YOUR GOAL: Search each line below for the word "Config" and list those that contain it.

Records drawn from a dataset:
_ _ _ _ _
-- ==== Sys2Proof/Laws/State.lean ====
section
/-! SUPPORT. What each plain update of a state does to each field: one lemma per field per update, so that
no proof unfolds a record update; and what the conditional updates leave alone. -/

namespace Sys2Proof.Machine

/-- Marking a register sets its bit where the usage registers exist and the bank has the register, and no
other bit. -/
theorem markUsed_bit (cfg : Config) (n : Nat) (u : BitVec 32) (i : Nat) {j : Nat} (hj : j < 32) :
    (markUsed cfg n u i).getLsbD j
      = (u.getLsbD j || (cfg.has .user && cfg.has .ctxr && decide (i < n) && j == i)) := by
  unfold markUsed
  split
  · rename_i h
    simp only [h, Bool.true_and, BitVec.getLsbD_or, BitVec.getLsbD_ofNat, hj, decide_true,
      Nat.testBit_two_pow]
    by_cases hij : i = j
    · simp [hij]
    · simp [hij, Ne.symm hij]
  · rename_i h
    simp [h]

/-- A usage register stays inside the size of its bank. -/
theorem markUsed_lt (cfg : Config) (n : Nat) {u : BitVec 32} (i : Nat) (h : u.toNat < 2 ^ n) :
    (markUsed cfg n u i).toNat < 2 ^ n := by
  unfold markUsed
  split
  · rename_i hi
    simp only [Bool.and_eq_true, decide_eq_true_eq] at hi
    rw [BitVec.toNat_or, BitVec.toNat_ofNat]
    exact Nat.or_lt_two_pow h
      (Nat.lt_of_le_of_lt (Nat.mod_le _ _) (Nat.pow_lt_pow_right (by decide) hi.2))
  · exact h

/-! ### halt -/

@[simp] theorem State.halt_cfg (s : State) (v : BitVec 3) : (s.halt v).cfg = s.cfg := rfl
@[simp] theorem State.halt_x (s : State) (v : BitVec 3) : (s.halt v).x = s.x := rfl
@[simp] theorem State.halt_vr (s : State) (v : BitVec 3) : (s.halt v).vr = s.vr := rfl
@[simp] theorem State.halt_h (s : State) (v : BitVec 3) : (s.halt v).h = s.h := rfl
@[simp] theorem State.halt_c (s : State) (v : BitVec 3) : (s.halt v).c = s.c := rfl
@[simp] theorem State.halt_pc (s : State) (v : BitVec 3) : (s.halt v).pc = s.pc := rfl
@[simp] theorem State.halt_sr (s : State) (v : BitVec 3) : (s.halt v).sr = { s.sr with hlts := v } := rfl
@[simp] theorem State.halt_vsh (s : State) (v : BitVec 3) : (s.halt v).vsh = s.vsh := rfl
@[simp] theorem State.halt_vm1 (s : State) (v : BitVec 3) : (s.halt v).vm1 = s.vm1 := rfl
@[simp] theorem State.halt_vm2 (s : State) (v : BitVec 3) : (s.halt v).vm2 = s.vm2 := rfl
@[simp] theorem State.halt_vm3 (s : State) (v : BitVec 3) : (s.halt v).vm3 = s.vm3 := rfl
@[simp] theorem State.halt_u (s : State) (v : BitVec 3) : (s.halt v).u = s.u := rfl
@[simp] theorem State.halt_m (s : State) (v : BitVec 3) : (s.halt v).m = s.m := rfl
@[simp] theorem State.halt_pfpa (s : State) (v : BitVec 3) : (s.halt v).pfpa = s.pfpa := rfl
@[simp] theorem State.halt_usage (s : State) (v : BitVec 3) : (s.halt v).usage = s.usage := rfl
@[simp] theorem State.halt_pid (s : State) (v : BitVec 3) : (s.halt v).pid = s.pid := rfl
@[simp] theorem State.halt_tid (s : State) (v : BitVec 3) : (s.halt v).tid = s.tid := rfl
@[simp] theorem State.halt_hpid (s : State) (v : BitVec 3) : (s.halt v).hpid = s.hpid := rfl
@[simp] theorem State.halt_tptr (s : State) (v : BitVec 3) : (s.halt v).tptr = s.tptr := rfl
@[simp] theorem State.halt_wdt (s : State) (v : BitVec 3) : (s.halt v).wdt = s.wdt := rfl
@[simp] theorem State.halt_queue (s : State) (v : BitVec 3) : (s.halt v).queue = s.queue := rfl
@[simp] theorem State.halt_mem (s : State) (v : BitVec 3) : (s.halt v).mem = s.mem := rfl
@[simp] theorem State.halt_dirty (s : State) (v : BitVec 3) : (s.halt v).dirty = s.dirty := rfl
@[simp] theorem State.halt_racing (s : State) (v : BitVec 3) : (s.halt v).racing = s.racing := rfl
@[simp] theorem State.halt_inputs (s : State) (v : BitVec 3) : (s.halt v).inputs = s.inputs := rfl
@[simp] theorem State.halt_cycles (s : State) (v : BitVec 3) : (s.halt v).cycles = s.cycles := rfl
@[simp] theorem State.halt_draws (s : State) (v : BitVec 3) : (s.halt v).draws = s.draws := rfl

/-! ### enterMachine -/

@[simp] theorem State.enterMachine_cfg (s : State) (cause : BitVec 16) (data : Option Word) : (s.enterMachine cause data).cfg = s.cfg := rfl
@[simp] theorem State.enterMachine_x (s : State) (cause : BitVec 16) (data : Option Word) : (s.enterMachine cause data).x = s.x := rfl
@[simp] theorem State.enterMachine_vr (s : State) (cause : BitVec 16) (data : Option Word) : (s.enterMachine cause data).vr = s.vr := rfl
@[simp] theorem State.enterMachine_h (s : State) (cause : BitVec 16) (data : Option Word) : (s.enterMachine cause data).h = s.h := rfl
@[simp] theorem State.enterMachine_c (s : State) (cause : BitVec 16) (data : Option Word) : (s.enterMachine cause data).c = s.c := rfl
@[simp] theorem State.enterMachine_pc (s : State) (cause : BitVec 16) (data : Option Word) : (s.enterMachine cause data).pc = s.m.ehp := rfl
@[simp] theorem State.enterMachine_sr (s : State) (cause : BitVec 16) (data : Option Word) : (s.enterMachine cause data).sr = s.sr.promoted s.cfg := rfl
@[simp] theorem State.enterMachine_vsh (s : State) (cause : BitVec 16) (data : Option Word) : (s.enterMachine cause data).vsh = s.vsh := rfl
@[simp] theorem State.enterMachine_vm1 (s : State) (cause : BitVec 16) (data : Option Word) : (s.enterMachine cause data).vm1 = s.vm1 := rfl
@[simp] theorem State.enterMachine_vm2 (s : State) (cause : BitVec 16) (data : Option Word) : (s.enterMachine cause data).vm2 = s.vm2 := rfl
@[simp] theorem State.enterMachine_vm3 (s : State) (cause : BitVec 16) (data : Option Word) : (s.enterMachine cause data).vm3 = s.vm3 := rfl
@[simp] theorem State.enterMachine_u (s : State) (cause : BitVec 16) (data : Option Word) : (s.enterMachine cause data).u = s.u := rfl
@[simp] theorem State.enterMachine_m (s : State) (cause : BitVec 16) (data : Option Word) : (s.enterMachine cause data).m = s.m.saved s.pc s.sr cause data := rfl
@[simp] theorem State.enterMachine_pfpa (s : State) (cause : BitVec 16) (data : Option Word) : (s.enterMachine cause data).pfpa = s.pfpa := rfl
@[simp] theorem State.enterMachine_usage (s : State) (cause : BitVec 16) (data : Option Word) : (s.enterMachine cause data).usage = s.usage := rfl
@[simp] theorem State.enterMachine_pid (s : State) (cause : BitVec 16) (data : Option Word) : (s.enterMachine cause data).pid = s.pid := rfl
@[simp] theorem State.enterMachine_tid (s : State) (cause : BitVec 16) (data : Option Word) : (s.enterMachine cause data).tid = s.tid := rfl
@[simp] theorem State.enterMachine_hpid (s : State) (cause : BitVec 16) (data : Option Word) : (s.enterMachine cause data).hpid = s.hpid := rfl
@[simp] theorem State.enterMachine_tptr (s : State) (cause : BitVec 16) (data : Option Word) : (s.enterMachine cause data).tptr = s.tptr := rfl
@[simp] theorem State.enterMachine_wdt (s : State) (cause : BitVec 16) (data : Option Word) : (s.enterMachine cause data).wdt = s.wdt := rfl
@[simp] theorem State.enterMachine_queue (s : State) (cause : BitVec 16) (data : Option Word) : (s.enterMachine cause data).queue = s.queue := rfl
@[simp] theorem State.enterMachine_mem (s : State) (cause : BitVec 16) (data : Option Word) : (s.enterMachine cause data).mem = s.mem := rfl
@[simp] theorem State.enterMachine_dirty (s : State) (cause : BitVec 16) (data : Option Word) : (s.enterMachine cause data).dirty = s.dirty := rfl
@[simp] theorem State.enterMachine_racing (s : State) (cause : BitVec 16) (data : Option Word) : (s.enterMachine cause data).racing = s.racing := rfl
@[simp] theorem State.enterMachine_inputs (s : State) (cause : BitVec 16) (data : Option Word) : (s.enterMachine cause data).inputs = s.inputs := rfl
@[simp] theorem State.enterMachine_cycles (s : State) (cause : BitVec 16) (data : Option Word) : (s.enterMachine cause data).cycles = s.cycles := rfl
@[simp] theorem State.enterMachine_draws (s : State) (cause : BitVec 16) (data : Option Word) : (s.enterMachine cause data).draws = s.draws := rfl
_ _ _ _ _
SOLUTION TO THIS PROBLEM:
theorem markUsed_bit (cfg : Config) (n : Nat) (u : BitVec 32) (i : Nat) {j : Nat} (hj : j < 32) :
theorem markUsed_lt (cfg : Config) (n : Nat) {u : BitVec 32} (i : Nat) (h : u.toNat < 2 ^ n) :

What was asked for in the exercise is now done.